1) It is possible to logically insert other files during analysis by
use of an INCLUDE statement. INCLUDE statements were, at one time,
valid Express. However, they are not currently. It is best to think
of them as a preprocessing phase of the implementation that has
nothing to do with the language proper.
(With that in mind...) INCLUDE statements can appear outside a schema
or at the top-level of a schema. Included files are not restricted to
including schemas, but may include, for example, a set of entities, a
rule, etc. For example:
INCLUDE 'schema-file.exp';
2) Referencing a schema that is not defined in the file (or included
from another file) causes fedex to search for a file with the same
name as the schema with a ".exp" extension in the directories named by
the environment variable EXPRESS_PATH. For example, in the C-shell,
you could say:
setenv EXPRESS_PATH "~pdes/data/part42 ~pdes/data/part202"
In order to facilitate this, I recommend that all schema files have
symbolic links created to them by the names of any schemas within that
are likely to be externally referenced from them. Stable schemas may
have symbolic links placed in a directory of stable part files, while
unstable schemas should be referenced from a specific part directory.
For example, imagine that the directory for stable schemas is
~pdes/data/schemas/standard while, part 202 is still undergoing
evolution. In this case, the appropriate command might be:
setenv EXPRESS_PATH "~pdes/schemas/part42 \
~pdes/schemas/standard"
If not set, the default path of "." (the current directory) is used.

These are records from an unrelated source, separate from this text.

-- ==== Sys2Proof/Laws/Frames.lean ====
section
/-! SUPPORT. Which parts of the state each shared operation leaves alone: one lemma for each, with the parts it may change. -/

namespace Sys2Proof.Machine

/-! ## Composition -/

@[simp] theorem unchangedBut_refl (ex : List Part) (s : State) : unchangedBut ex s s := fun b _ => by cases b <;> rfl

theorem Part.same_trans {b : Part} {s t u : State} (h : b.same s t) (k : b.same t u) : b.same s u := by
  cases b <;> exact Eq.trans k h

/-- Two changes one after the other change the parts of both. -/
theorem unchangedBut_trans {ex ey : List Part} {s t u : State} (h : unchangedBut ex s t) (k : unchangedBut ey t u) :
    unchangedBut (ex ++ ey) s u := fun b hb =>
  Part.same_trans (h b fun m => hb (List.mem_append_left _ m)) (k b fun m => hb (List.mem_append_right _ m))

/-- A longer list of parts says less. -/
theorem unchangedBut_mono {ex ey : List Part} {s t : State} (h : unchangedBut ex s t) (k : ∀ b ∈ ex, b ∈ ey) :
    unchangedBut ey s t := fun b hb => h b fun m => hb (k b m)

theorem unchangedBut_comp {ex : List Part} {s t u : State} (h : unchangedBut ex s t) (k : unchangedBut ex t u) :
    unchangedBut ex s u := unchangedBut_mono (unchangedBut_trans h k) fun _ m => (List.mem_append.mp m).elim id id

/-- What a case split over outcomes leaves alone. -/
theorem unchangedBut_ite {ex : List Part} {s a b : State} {c : Prop} [Decidable c] (h : unchangedBut ex s a)
    (k : unchangedBut ex s b) : unchangedBut ex s (if c then a else b) := by
  split <;> assumption

/-- What a run over a list leaves alone. -/
theorem unchangedBut_foldl {α : Type} {ex : List Part} {f : State → α → State} (h : ∀ s a, unchangedBut ex s (f s a))
    (l : List α) (s : State) : unchangedBut ex s (l.foldl f s) := by
  induction l generalizing s with
  | nil => exact unchangedBut_refl ex s
  | cons a l ih => exact unchangedBut_comp (h s a) (ih _)

/-! ## Named updates -/

theorem setPending_leaves (x : List Instr) (s : State) : unchangedBut [.pending] s (s.setPending x) := fun b hb => by
  cases b <;> first | rfl | exact absurd (by decide) hb

theorem setSeconds_leaves (x : Nat) (s : State) : unchangedBut [.seconds] s (s.setSeconds x) := fun b hb => by
  cases b <;> first | rfl | exact absurd (by decide) hb

theorem setDenoms_leaves (x : Vector Denom 12) (s : State) : unchangedBut [.denoms] s (s.setDenoms x) := fun b hb => by
  cases b <;> first | rfl | exact absurd (by decide) hb

theorem setStock_leaves (x : Vector StockRec 12) (s : State) : unchangedBut [.stock] s (s.setStock x) := fun b hb => by
  cases b <;> first | rfl | exact absurd (by decide) hb

theorem setAcc_leaves (x : Accumulators) (s : State) : unchangedBut [.acc] s (s.setAcc x) := fun b hb => by
  cases b <;> first | rfl | exact absurd (by decide) hb

theorem setBags_leaves (x : List Bag) (s : State) : unchangedBut [.bags] s (s.setBags x) := fun b hb => by
  cases b <;> first | rfl | exact absurd (by decide) hb

theorem setTills_leaves (x : Vector TillEntry 160) (s : State) : unchangedBut [.tills] s (s.setTills x) := fun b hb => by
  cases b <;> first | rfl | exact absurd (by decide) hb

theorem setDrawers_leaves (x : Vector Drawer 160) (s : State) : unchangedBut [.drawers] s (s.setDrawers x) := fun b hb => by
  cases b <;> first | rfl | exact absurd (by decide) hb

theorem setOrders_leaves (x : Vector Order 24) (s : State) : unchangedBut [.orders] s (s.setOrders x) := fun b hb => by
  cases b <;> first | rfl | exact absurd (by decide) hb

theorem setSafe_leaves (x : Safe) (s : State) : unchangedBut [.safe] s (s.setSafe x) := fun b hb => by
  cases b <;> first | rfl | exact absurd (by decide) hb

theorem setSessions_leaves (x : Vector Session 4) (s : State) : unchangedBut [.sessions] s (s.setSessions x) := fun b hb => by
  cases b <;> first | rfl | exact absurd (by decide) hb

theorem setTallies_leaves (x : Vector (Vector Tally 12) 3) (s : State) : unchangedBut [.tallies] s (s.setTallies x) := fun b hb => by
  cases b <;> first | rfl | exact absurd (by decide) hb

theorem setRing_leaves (x : Vector Descriptor 16) (s : State) : unchangedBut [.ring] s (s.setRing x) := fun b hb => by
  cases b <;> first | rfl | exact absurd (by decide) hb

theorem setCall_leaves (x : Handover) (s : State) : unchangedBut [.call] s (s.setCall x) := fun b hb => by
  cases b <;> first | rfl | exact absurd (by decide) hb

theorem setDay_leaves (x : Day) (s : State) : unchangedBut [.day] s (s.setDay x) := fun b hb => by
  cases b <;> first | rfl | exact absurd (by decide) hb

theorem setNodes_leaves (x : Vector Node 252) (s : State) : unchangedBut [.nodes] s (s.setNodes x) := fun b hb => by
  cases b <;> first | rfl | exact absurd (by decide) hb

theorem setWitness_leaves (x : Vector Witness 7) (s : State) : unchangedBut [.witness] s (s.setWitness x) := fun b hb => by
  cases b <;> first | rfl | exact absurd (by decide) hb

theorem setTiming_leaves (x : Timing) (s : State) : unchangedBut [.timing] s (s.setTiming x) := fun b hb => by
  cases b <;> first | rfl | exact absurd (by decide) hb

theorem setFloor_leaves (x : LinePort) (s : State) : unchangedBut [.floor] s (s.setFloor x) := fun b hb => by
  cases b <;> first | rfl | exact absurd (by decide) hb

theorem setRoom_leaves (x : LinePort) (s : State) : unchangedBut [.room] s (s.setRoom x) := fun b hb => by
  cases b <;> first | rfl | exact absurd (by decide) hb

theorem setUplink_leaves (x : Uplink) (s : State) : unchangedBut [.uplink] s (s.setUplink x) := fun b hb => by
  cases b <;> first | rfl | exact absurd (by decide) hb

theorem setTrunk_leaves (x : Trunk) (s : State) : unchangedBut [.trunk] s (s.setTrunk x) := fun b hb => by
  cases b <;> first | rfl | exact absurd (by decide) hb

theorem setPointer_leaves (x : Pointer) (s : State) : unchangedBut [.pointer] s (s.setPointer x) := fun b hb => by
  cases b <;> first | rfl | exact absurd (by decide) hb

theorem setEvents_leaves (x : Vector EventRec 26) (s : State) : unchangedBut [.events] s (s.setEvents x) := fun b hb => by
  cases b <;> first | rfl | exact absurd (by decide) hb

theorem setVector_leaves (x : Nat) (s : State) : unchangedBut [.vector] s (s.setVector x) := fun b hb => by
  cases b <;> first | rfl | exact absurd (by decide) hb

theorem setAttention_leaves (x : Bool) (s : State) : unchangedBut [.attention] s (s.setAttention x) := fun b hb => by
  cases b <;> first | rfl | exact absurd (by decide) hb

theorem setDraws_leaves (x : Nat) (s : State) : unchangedBut [.draws] s (s.setDraws x) := fun b hb => by
  cases b <;> first | rfl | exact absurd (by decide) hb

theorem setPort_leaves (p : Port) (x : LinePort) (s : State) : unchangedBut [Part.ofPort p] s (s.setPort p x) := by
  cases p
  · exact setFloor_leaves x s
  · exact setRoom_leaves x s

theorem setRx_leaves (p : Port) (x : Receiver) (s : State) : unchangedBut [Part.ofPort p] s (s.setRx p x) := setPort_leaves p _ s

theorem setTx_leaves (p : Port) (x : Transmitter) (s : State) : unchangedBut [Part.ofPort p] s (s.setTx p x) := setPort_leaves p _ s

theorem setOut_leaves (p : Port) (x : OutQueue) (s : State) : unchangedBut [Part.ofPort p] s (s.setOut p x) := setPort_leaves p _ s

theorem setDown_leaves (p : Port) (x : List LineFrame) (s : State) : unchangedBut [Part.ofPort p] s (s.setDown p x) := setPort_leaves p _ s

theorem setErrors_leaves (p : Port) (x : LineErrors) (s : State) : unchangedBut [Part.ofPort p] s (s.setErrors p x) := setPort_leaves p _ s

theorem setLineIdle_leaves (p : Port) (x : Bool) (s : State) : unchangedBut [Part.ofPort p] s (s.setLineIdle p x) := setPort_leaves p _ s


/-! ## Events and counters -/

theorem raise_leaves (e : Event) (d : Word32) (s : State) : unchangedBut [.events] s (raise e d s) := setEvents_leaves _ s

theorem raiseNum_leaves (e : Event) (n : Nat) (s : State) : unchangedBut [.events] s (raiseNum e n s) := setEvents_leaves _ s

theorem raisePair_leaves (e : Event) (a b : Nat) (s : State) : unchangedBut [.events] s (raisePair e a b s) :=
  setEvents_leaves _ s

theorem raiseQueueFull_leaves (p : Port) (o : Bool) (s : State) : unchangedBut [.events] s (raiseQueueFull p o s) :=
  setEvents_leaves _ s

theorem settleEvents_leaves (s : State) : unchangedBut Part.eventParts s (settleEvents s) := by
  rw [settleEvents_eq]
  exact unchangedBut_mono (unchangedBut_trans (unchangedBut_trans (setEvents_leaves _ s) (setAttention_leaves _ _))
    (setVector_leaves _ _)) (by decide)

theorem countError_leaves (p : Port) (c : LineCounter) (s : State) :
    unchangedBut [Part.ofPort p, .events] s (countError p c s) :=
  unchangedBut_trans (setErrors_leaves p _ s) (raisePair_leaves _ _ _ _)

theorem countTrunkCheck_leaves (s : State) : unchangedBut [.trunk, .events] s (countTrunkCheck s) :=
  unchangedBut_trans (setTrunk_leaves _ s) (raisePair_leaves _ _ _ _)

theorem countTrunkFraming_leaves (s : State) : unchangedBut [.trunk, .events] s (countTrunkFraming s) :=
  unchangedBut_trans (setTrunk_leaves _ s) (raisePair_leaves _ _ _ _)

theorem countTrunkOverrun_leaves (s : State) : unchangedBut [.trunk, .events] s (countTrunkOverrun s) :=
  unchangedBut_trans (setTrunk_leaves _ s) (raisePair_leaves _ _ _ _)

theorem clearSelected_leaves (sel : Nat) (s : State) : unchangedBut [.events] s (clearSelected sel s) :=
  unchangedBut_foldl (fun s _ => unchangedBut_ite (setEvents_leaves _ s) (unchangedBut_refl _ s)) _ s

theorem enableSelected_leaves (sel : Nat) (v : Bool) (s : State) : unchangedBut [.events] s (enableSelected sel v s) :=
  unchangedBut_foldl (fun s _ => unchangedBut_ite (setEvents_leaves _ s) (unchangedBut_refl _ s)) _ s

/-! ## Stock -/

theorem addAll_leaves (s : State) (v : Vector Nat 12) : unchangedBut [.stock] s (addAll s v) := setStock_leaves _ s

theorem applyClose_leaves (a u : Vector Nat 12) (v : Nat) (s : State) : unchangedBut [.stock, .acc] s (applyClose a u v s) :=
  unchangedBut_trans (setStock_leaves _ s) (setAcc_leaves _ _)

theorem drawFloat_leaves (i : Vector Nat 12) (v : Nat) (s : State) : unchangedBut [.stock, .acc] s (drawFloat i v s) :=
  unchangedBut_trans (setStock_leaves _ s) (setAcc_leaves _ _)

theorem drawStraps_leaves (i : Vector Nat 12) (v : Nat) (s : State) : unchangedBut [.stock, .acc] s (drawStraps i v s) :=
  unchangedBut_trans (setStock_leaves _ s) (setAcc_leaves _ _)

theorem reserve_leaves (i : Vector Nat 12) (s : State) : unchangedBut [.stock] s (reserve i s) := setStock_leaves _ s

theorem release_leaves (i : Vector Nat 12) (s : State) : unchangedBut [.stock] s (release i s) := setStock_leaves _ s

theorem setStockCounts_leaves (c : Fin 12) (l k : Nat) (s : State) : unchangedBut [.stock, .acc] s (setStockCounts c l k s) :=
  unchangedBut_trans (setStock_leaves _ s) (setAcc_leaves _ _)

/-! ## Bags -/

theorem changeBag_leaves (n : Nat) (f : Bag → Bag) (s : State) : unchangedBut [.bags] s (changeBag n f s) := setBags_leaves _ s

theorem addBag_leaves (b : Bag) (s : State) : unchangedBut [.bags] s (addBag b s) := setBags_leaves _ s

theorem unpinReturned_leaves (i : Fin 16) (s : State) : unchangedBut [.bags] s (unpinReturned i s) := setBags_leaves _ s

theorem transition_leaves {n : Nat} {move : Bag → Except Code Bag} {s t : State} (h : transition n move s = .ok t) :
    unchangedBut [.bags] s t := by
  unfold transition at h
  split at h
  · cases h
  · split at h
    · cases h
    · cases h
      exact changeBag_leaves _ _ s

theorem askRegister_leaves (n : Nat) (move : Bag → Except Code Bag) (s : State) : unchangedBut [.bags] s (askRegister n move s) := by
  unfold askRegister
  split
  · exact transition_leaves ‹_›
  · exact unchangedBut_refl _ s

/-! ## Drawers -/

theorem setDrawer_leaves (t : Fin 160) (d : Drawer) (s : State) : unchangedBut [.drawers] s (setDrawer t d s) :=
  setDrawers_leaves _ s

theorem applyMovement_leaves (t : Fin 160) (f : Drawer → Drawer) (s : State) :
    unchangedBut [.drawers, .events] s (applyMovement t f s) :=
  unchangedBut_ite (unchangedBut_trans (setDrawer_leaves _ _ s) (raiseNum_leaves _ _ _))
    (unchangedBut_mono (setDrawer_leaves _ _ s) (by decide))

theorem placeOut_leaves {p : Port} {f : LineFrame} {s t : State} (h : placeOut p f s = some t) :
    unchangedBut [Part.ofPort p] s t := by
  unfold placeOut at h
  split at h
  · cases h
    exact setOut_leaves p _ s
  · cases h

======================================================================
The old "warning" kludgery is gone. It has been replaced by several
routines in the ERROR package including
ERRORcreate_option
ERRORset_option
ERRORset_all_options
To associate an option string with a particular error, call
ERRORcreate_option.
ERRORcreate_option("subtypes",ERROR_missing_subtype);
To actually set or unset an option, it suffices to say:
ERRORset_option(sc_optarg,set);
where set is a true/false value. This is especially convenient with
getopt, since you can use the same code to set or unset an option just
by testing the option letter inside of the 'set' argument. I.e.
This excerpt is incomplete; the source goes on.